-- ==== Sys2Proof/Laws/Eflash.lean ====
section
/-! SUPPORT. What the operations and commands of Machine/Eflash.lean keep: the queue, and the mode, the bytes of DRAM and of
flash, or the canonical form of those bytes. -/

namespace Sys2Proof.Machine

@[simp] theorem State.setBank_frame (s : State) (b : Nat) (x : Bank) :
    (State.setBank s b x).pending = s.pending ∧ (State.setBank s b x).ctl.mode = s.ctl.mode ∧ (State.setBank s b x).mem = s.mem ∧ (State.setBank s b x).nand.flash = s.nand.flash := by
  exact ⟨rfl, rfl, rfl, rfl⟩

@[simp] theorem State.setSlotOf_frame (s : State) (b : Nat) (x : ImageSlot) :
    (State.setSlotOf s b x).pending = s.pending ∧ (State.setSlotOf s b x).ctl.mode = s.ctl.mode ∧ (State.setSlotOf s b x).mem = s.mem ∧ (State.setSlotOf s b x).nand.flash = s.nand.flash := by
  exact ⟨rfl, rfl, rfl, rfl⟩

@[simp] theorem State.stick_frame (s : State) (b : Nat) (bits : BitVec 32) :
    (State.stick s b bits).pending = s.pending ∧ (State.stick s b bits).ctl.mode = s.ctl.mode ∧ (State.stick s b bits).mem = s.mem ∧ (State.stick s b bits).nand.flash = s.nand.flash := by
  exact ⟨rfl, rfl, rfl, rfl⟩

@[simp] theorem State.brownoutBlock_frame (s : State) (b : Nat) :
    (State.brownoutBlock s b).pending = s.pending ∧ (State.brownoutBlock s b).ctl.mode = s.ctl.mode ∧ (State.brownoutBlock s b).mem = s.mem ∧ (State.brownoutBlock s b).nand.flash = s.nand.flash := by
  exact ⟨rfl, rfl, rfl, rfl⟩

@[simp] theorem State.wornCheck_frame (s : State) (b sector : Nat) :
    (State.wornCheck s b sector).pending = s.pending ∧ (State.wornCheck s b sector).ctl.mode = s.ctl.mode ∧ (State.wornCheck s b sector).mem = s.mem ∧ (State.wornCheck s b sector).nand.flash = s.nand.flash := by
  simp [State.wornCheck]

@[simp] theorem State.spoolErased_frame (s : State) (b sector : Nat) :
    (State.spoolErased s b sector).pending = s.pending ∧ (State.spoolErased s b sector).ctl.mode = s.ctl.mode ∧ (State.spoolErased s b sector).mem = s.mem ∧ (State.spoolErased s b sector).nand.flash = s.nand.flash := by
  simp [State.spoolErased]

@[simp] theorem State.sectorErased_frame (s : State) (b sector : Nat) :
    (State.sectorErased s b sector).pending = s.pending ∧ (State.sectorErased s b sector).ctl.mode = s.ctl.mode ∧ (State.sectorErased s b sector).mem = s.mem ∧ (State.sectorErased s b sector).nand.flash = s.nand.flash := by
  simp [State.sectorErased]

@[simp] theorem State.mainErased_frame (s : State) (b : Nat) :
    (State.mainErased s b).pending = s.pending ∧ (State.mainErased s b).ctl.mode = s.ctl.mode ∧ (State.mainErased s b).mem = s.mem ∧ (State.mainErased s b).nand.flash = s.nand.flash := by
  simp [State.mainErased]

@[simp] theorem State.scramble_frame (s : State) (b : Nat) (units : List Nat) :
    (State.scramble s b units).pending = s.pending ∧ (State.scramble s b units).ctl.mode = s.ctl.mode ∧ (State.scramble s b units).mem = s.mem ∧ (State.scramble s b units).nand.flash = s.nand.flash := by
  exact ⟨rfl, rfl, rfl, rfl⟩

@[simp] theorem State.unlocked_frame (s : State) (b : Nat) :
    (State.unlocked s b).pending = s.pending ∧ (State.unlocked s b).ctl.mode = s.ctl.mode ∧ (State.unlocked s b).mem = s.mem ∧ (State.unlocked s b).nand.flash = s.nand.flash := by
  exact ⟨rfl, rfl, rfl, rfl⟩

@[simp] theorem State.seqErr_frame (s : State) (b : Nat) :
    (State.seqErr s b).pending = s.pending ∧ (State.seqErr s b).ctl.mode = s.ctl.mode ∧ (State.seqErr s b).mem = s.mem ∧ (State.seqErr s b).nand.flash = s.nand.flash := by
  exact ⟨rfl, rfl, rfl, rfl⟩

@[simp] theorem State.openSequence_frame (s : State) (b : Nat) (q : FlashSeq) :
    (State.openSequence s b q).pending = s.pending ∧ (State.openSequence s b q).ctl.mode = s.ctl.mode ∧ (State.openSequence s b q).mem = s.mem ∧ (State.openSequence s b q).nand.flash = s.nand.flash := by
  exact ⟨rfl, rfl, rfl, rfl⟩

@[simp] theorem State.startProgram_frame (s : State) (b : Nat) (stores : Map (BitVec 64)) :
    (State.startProgram s b stores).pending = s.pending ∧ (State.startProgram s b stores).ctl.mode = s.ctl.mode ∧ (State.startProgram s b stores).mem = s.mem ∧ (State.startProgram s b stores).nand.flash = s.nand.flash := by
  simp [State.startProgram]

@[simp] theorem State.eflashProgram_frame (s : State) (b : Nat) (start : Bool) :
    (State.eflashProgram s b start).pending = s.pending ∧ (State.eflashProgram s b start).ctl.mode = s.ctl.mode ∧ (State.eflashProgram s b start).mem = s.mem ∧ (State.eflashProgram s b start).nand.flash = s.nand.flash := by
  refine ⟨?_, ?_, ?_, ?_⟩ <;> (unfold State.eflashProgram; (try dsimp only); repeat' split) <;> simp

theorem execEflashProgram_frame (bank : Fin 2) (start : Bool) (s : State) (t : State)
    (h : execEflashProgram bank start s = .next t) : t.pending = s.pending ∧ t.ctl.mode = s.ctl.mode ∧ t.mem = s.mem ∧ t.nand.flash = s.nand.flash := by
  unfold execEflashProgram at h; cases h; simp

@[simp] theorem State.eflashErase_frame (s : State) (b : Nat) :
    (State.eflashErase s b).pending = s.pending ∧ (State.eflashErase s b).ctl.mode = s.ctl.mode ∧ (State.eflashErase s b).mem = s.mem ∧ (State.eflashErase s b).nand.flash = s.nand.flash := by
  simp [State.eflashErase]

theorem execEflashSectorErase_frame (bank : Fin 2) (s : State) (t : State)
    (h : execEflashSectorErase bank s = .next t) : t.pending = s.pending ∧ t.ctl.mode = s.ctl.mode ∧ t.mem = s.mem ∧ t.nand.flash = s.nand.flash := by
  unfold execEflashSectorErase at h; cases h; simp

@[simp] theorem State.startErase_frame (s : State) (b sector : Nat) :
    (State.startErase s b sector).pending = s.pending ∧ (State.startErase s b sector).ctl.mode = s.ctl.mode ∧ (State.startErase s b sector).mem = s.mem ∧ (State.startErase s b sector).nand.flash = s.nand.flash := by
  simp [State.startErase]

@[simp] theorem State.eflashBankErase_frame (s : State) (b : Nat) :
    (State.eflashBankErase s b).pending = s.pending ∧ (State.eflashBankErase s b).ctl.mode = s.ctl.mode ∧ (State.eflashBankErase s b).mem = s.mem ∧ (State.eflashBankErase s b).nand.flash = s.nand.flash := by
  simp [State.eflashBankErase]

theorem execEflashBankErase_frame (bank : Fin 2) (s : State) (t : State)
    (h : execEflashBankErase bank s = .next t) : t.pending = s.pending ∧ t.ctl.mode = s.ctl.mode ∧ t.mem = s.mem ∧ t.nand.flash = s.nand.flash := by
  unfold execEflashBankErase at h; cases h; simp

@[simp] theorem State.eflashSuspend_frame (s : State) (b : Nat) :
    (State.eflashSuspend s b).pending = s.pending ∧ (State.eflashSuspend s b).ctl.mode = s.ctl.mode ∧ (State.eflashSuspend s b).mem = s.mem ∧ (State.eflashSuspend s b).nand.flash = s.nand.flash := by
  refine ⟨?_, ?_, ?_, ?_⟩ <;> (unfold State.eflashSuspend; (try dsimp only); repeat' split) <;> simp

theorem execEflashSuspend_frame (bank : Fin 2) (s : State) (t : State)
    (h : execEflashSuspend bank s = .next t) : t.pending = s.pending ∧ t.ctl.mode = s.ctl.mode ∧ t.mem = s.mem ∧ t.nand.flash = s.nand.flash := by
  unfold execEflashSuspend at h; cases h; simp

@[simp] theorem State.eflashResume_frame (s : State) (b : Nat) :
    (State.eflashResume s b).pending = s.pending ∧ (State.eflashResume s b).ctl.mode = s.ctl.mode ∧ (State.eflashResume s b).mem = s.mem ∧ (State.eflashResume s b).nand.flash = s.nand.flash := by
  refine ⟨?_, ?_, ?_, ?_⟩ <;> (unfold State.eflashResume; (try dsimp only); repeat' split) <;> simp

theorem execEflashResume_frame (bank : Fin 2) (s : State) (t : State)
    (h : execEflashResume bank s = .next t) : t.pending = s.pending ∧ t.ctl.mode = s.ctl.mode ∧ t.mem = s.mem ∧ t.nand.flash = s.nand.flash := by
  unfold execEflashResume at h; cases h; simp

@[simp] theorem State.eflashMargin_frame (s : State) (b mode : Nat) :
    (State.eflashMargin s b mode).pending = s.pending ∧ (State.eflashMargin s b mode).ctl.mode = s.ctl.mode ∧ (State.eflashMargin s b mode).mem = s.mem ∧ (State.eflashMargin s b mode).nand.flash = s.nand.flash := by
  simp [State.eflashMargin]

theorem execEflashMarginRead_frame (bank : Fin 2) (mode : Nat) (s : State) (t : State)
    (h : execEflashMarginRead bank mode s = .next t) : t.pending = s.pending ∧ t.ctl.mode = s.ctl.mode ∧ t.mem = s.mem ∧ t.nand.flash = s.nand.flash := by
  unfold execEflashMarginRead at h; cases h; simp

theorem execEflashReadStatus_frame (bank : Fin 2) (s : State) (t : State)
    (h : execEflashReadStatus bank s = .next t) : t.pending = s.pending ∧ t.ctl.mode = s.ctl.mode ∧ t.mem = s.mem ∧ t.nand.flash = s.nand.flash := by
  unfold execEflashReadStatus at h; cases h; exact ⟨rfl, rfl, rfl, rfl⟩

theorem execEflashExit_frame (bank : Fin 2) (s : State) (t : State)
    (h : execEflashExit bank s = .next t) : t.pending = s.pending ∧ t.ctl.mode = s.ctl.mode ∧ t.mem = s.mem ∧ t.nand.flash = s.nand.flash := by
  unfold execEflashExit at h; cases h; exact ⟨rfl, rfl, rfl, rfl⟩

@[simp] theorem State.eflashStore_frame (s : State) (b offset : Nat) (data : BitVec 64) :
    (State.eflashStore s b offset data).pending = s.pending ∧ (State.eflashStore s b offset data).ctl.mode = s.ctl.mode ∧ (State.eflashStore s b offset data).mem = s.mem ∧ (State.eflashStore s b offset data).nand.flash = s.nand.flash := by
  refine ⟨?_, ?_, ?_, ?_⟩ <;> (unfold State.eflashStore; (try dsimp only); repeat' split) <;> simp

theorem execEflashDataWrite_frame (bank : Fin 2) (offset : Nat) (data : BitVec 64) (s : State) (t : State)
    (h : execEflashDataWrite bank offset data s = .next t) : t.pending = s.pending ∧ t.ctl.mode = s.ctl.mode ∧ t.mem = s.mem ∧ t.nand.flash = s.nand.flash := by
  unfold execEflashDataWrite at h; cases h; simp

theorem execEflashBadStore_frame (bank : Fin 2) (s : State) (t : State)
    (h : execEflashBadStore bank s = .next t) : t.pending = s.pending ∧ t.ctl.mode = s.ctl.mode ∧ t.mem = s.mem ∧ t.nand.flash = s.nand.flash := by
  unfold execEflashBadStore at h; cases h; exact ⟨rfl, rfl, rfl, rfl⟩

theorem execEflashUnlockTimeout_frame (bank : Fin 2) (s : State) (t : State)
    (h : execEflashUnlockTimeout bank s = .next t) : t.pending = s.pending ∧ t.ctl.mode = s.ctl.mode ∧ t.mem = s.mem ∧ t.nand.flash = s.nand.flash := by
  unfold execEflashUnlockTimeout at h; cases h; exact ⟨rfl, rfl, rfl, rfl⟩

@[simp] theorem State.eflashRead_frame (s : State) (b offset : Nat) (debug corrected uncorrectable : Bool) :
    (State.eflashRead s b offset debug corrected uncorrectable).pending = s.pending ∧ (State.eflashRead s b offset debug corrected uncorrectable).ctl.mode = s.ctl.mode ∧ (State.eflashRead s b offset debug corrected uncorrectable).mem = s.mem ∧ (State.eflashRead s b offset debug corrected uncorrectable).nand.flash = s.nand.flash := by
  refine ⟨?_, ?_, ?_, ?_⟩ <;> (unfold State.eflashRead; (try dsimp only); repeat' split) <;> simp

theorem execEflashRead_frame (bank : Fin 2) (offset : Nat) (debug corrected uncorrectable : Bool) (s : State) (t : State)
    (h : execEflashRead bank offset debug corrected uncorrectable s = .next t) : t.pending = s.pending ∧ t.ctl.mode = s.ctl.mode ∧ t.mem = s.mem ∧ t.nand.flash = s.nand.flash := by
  unfold execEflashRead at h; cases h; simp

@[simp] theorem State.flashDone_frame (s : State) (b : Nat) (op : FlashOp) (passed : Bool) :
    (State.flashDone s b op passed).pending = s.pending ∧ (State.flashDone s b op passed).ctl.mode = s.ctl.mode ∧ (State.flashDone s b op passed).mem = s.mem ∧ (State.flashDone s b op passed).nand.flash = s.nand.flash := by
  refine ⟨?_, ?_, ?_, ?_⟩ <;> (unfold State.flashDone; (try dsimp only); repeat' split) <;> simp

theorem execEflashOperationComplete_frame (bank : Fin 2) (passed : Bool) (s : State) (t : State)
    (h : execEflashOperationComplete bank passed s = .next t) : t.pending = s.pending ∧ t.ctl.mode = s.ctl.mode ∧ t.mem = s.mem ∧ t.nand.flash = s.nand.flash := by
  unfold execEflashOperationComplete at h; cases h; (try dsimp only); refine ⟨?_, ?_, ?_, ?_⟩ <;> (repeat' split) <;> simp

@[simp] theorem State.brownoutBank_frame (s : State) (b : Nat) :
    (State.brownoutBank s b).pending = s.pending ∧ (State.brownoutBank s b).ctl.mode = s.ctl.mode ∧ (State.brownoutBank s b).mem = s.mem ∧ (State.brownoutBank s b).nand.flash = s.nand.flash := by
  refine ⟨?_, ?_, ?_, ?_⟩ <;> (unfold State.brownoutBank; (try dsimp only); repeat' split) <;> simp

theorem execEflashBrownout_frame (s : State) (t : State)
    (h : execEflashBrownout s = .next t) : t.pending = s.pending ∧ t.ctl.mode = s.ctl.mode ∧ t.mem = s.mem ∧ t.nand.flash = s.nand.flash := by
  unfold execEflashBrownout at h; cases h; simp

theorem execBrownoutRecover_frame (s : State) (t : State)
    (h : execBrownoutRecover s = .next t) : t.pending = s.pending ∧ t.ctl.mode = s.ctl.mode ∧ t.mem = s.mem ∧ t.nand.flash = s.nand.flash := by
  unfold execBrownoutRecover at h; cases h; simp

@[simp] theorem State.reopen_frame (s : State) (b : Nat) (e : EraseEntry) :
    (State.reopen s b e).pending = s.pending ∧ (State.reopen s b e).ctl.mode = s.ctl.mode ∧ (State.reopen s b e).mem = s.mem ∧ (State.reopen s b e).nand.flash = s.nand.flash := by
  simp [State.reopen]

@[simp] theorem State.startBank_frame (s : State) (b : Nat) :
    (State.startBank s b).pending = s.pending ∧ (State.startBank s b).ctl.mode = s.ctl.mode ∧ (State.startBank s b).mem = s.mem ∧ (State.startBank s b).nand.flash = s.nand.flash := by
  simp [State.startBank]

@[simp] theorem State.flashStart_frame (s : State) :
    (State.flashStart s).pending = s.pending ∧ (State.flashStart s).ctl.mode = s.ctl.mode ∧ (State.flashStart s).mem = s.mem ∧ (State.flashStart s).nand.flash = s.nand.flash := by
  simp [State.flashStart]

@[simp] theorem State.rewrite_frame (s : State) (b sector : Nat) (uncorrectable : Bool) :
    (State.rewrite s b sector uncorrectable).pending = s.pending ∧ (State.rewrite s b sector uncorrectable).ctl.mode = s.ctl.mode ∧ (State.rewrite s b sector uncorrectable).mem = s.mem ∧ (State.rewrite s b sector uncorrectable).nand.flash = s.nand.flash := by
  simp [State.rewrite]

theorem execScrubSweep_frame (bank : Fin 2) (sector : Nat) (fails uncorrectable last : Bool) (s : State) (t : State)
    (h : execScrubSweep bank sector fails uncorrectable last s = .next t) : t.pending = s.pending ∧ t.ctl.mode = s.ctl.mode ∧ t.mem = s.mem ∧ t.nand.flash = s.nand.flash := by
  unfold execScrubSweep at h; cases h; simp

theorem execFullRefresh_frame (bank : Fin 2) (sector : Nat) (uncorrectable last : Bool) (s : State) (t : State)
    (h : execFullRefresh bank sector uncorrectable last s = .next t) : t.pending = s.pending ∧ t.ctl.mode = s.ctl.mode ∧ t.mem = s.mem ∧ t.nand.flash = s.nand.flash := by
  unfold execFullRefresh at h; cases h; simp

@[simp] theorem State.rdpRaise_frame (s : State) (level : Nat) :
    (State.rdpRaise s level).pending = s.pending ∧ (State.rdpRaise s level).ctl.mode = s.ctl.mode ∧ (State.rdpRaise s level).mem = s.mem ∧ (State.rdpRaise s level).nand.flash = s.nand.flash := by
  exact ⟨rfl, rfl, rfl, rfl⟩

@[simp] theorem State.dropClass_frame (s : State) (k : Keeping) :
    (State.dropClass s k).pending = s.pending ∧ (State.dropClass s k).ctl.mode = s.ctl.mode ∧ (State.dropClass s k).mem = s.mem ∧ (State.dropClass s k).nand.flash = s.nand.flash := by
  exact ⟨rfl, rfl, rfl, rfl⟩

@[simp] theorem State.rdpErase_frame (s : State) :
    (State.rdpErase s).pending = s.pending ∧ (State.rdpErase s).ctl.mode = s.ctl.mode ∧ (State.rdpErase s).nand.flash = s.nand.flash := by
  simp [State.rdpErase]

@[simp] theorem State.rdpErase_wf_mem (s : State) (h : Mem.wf s.mem = true) :
    Mem.wf (State.rdpErase s).mem = true := by
  simp (maxDischargeDepth := 40) [State.rdpErase, h]

end Sys2Proof.Machine
end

» To do:
Could you restate, word for word, the lines above from the one with "theorem execFullRefresh_frame (bank" to the one with "unfold execFullRefresh at h; cases h; simp", both included?

» Result of this task:
theorem execFullRefresh_frame (bank : Fin 2) (sector : Nat) (uncorrectable last : Bool) (s : State) (t : State)
    (h : execFullRefresh bank sector uncorrectable last s = .next t) : t.pending = s.pending ∧ t.ctl.mode = s.ctl.mode ∧ t.mem = s.mem ∧ t.nand.flash = s.nand.flash := by
  unfold execFullRefresh at h; cases h; simp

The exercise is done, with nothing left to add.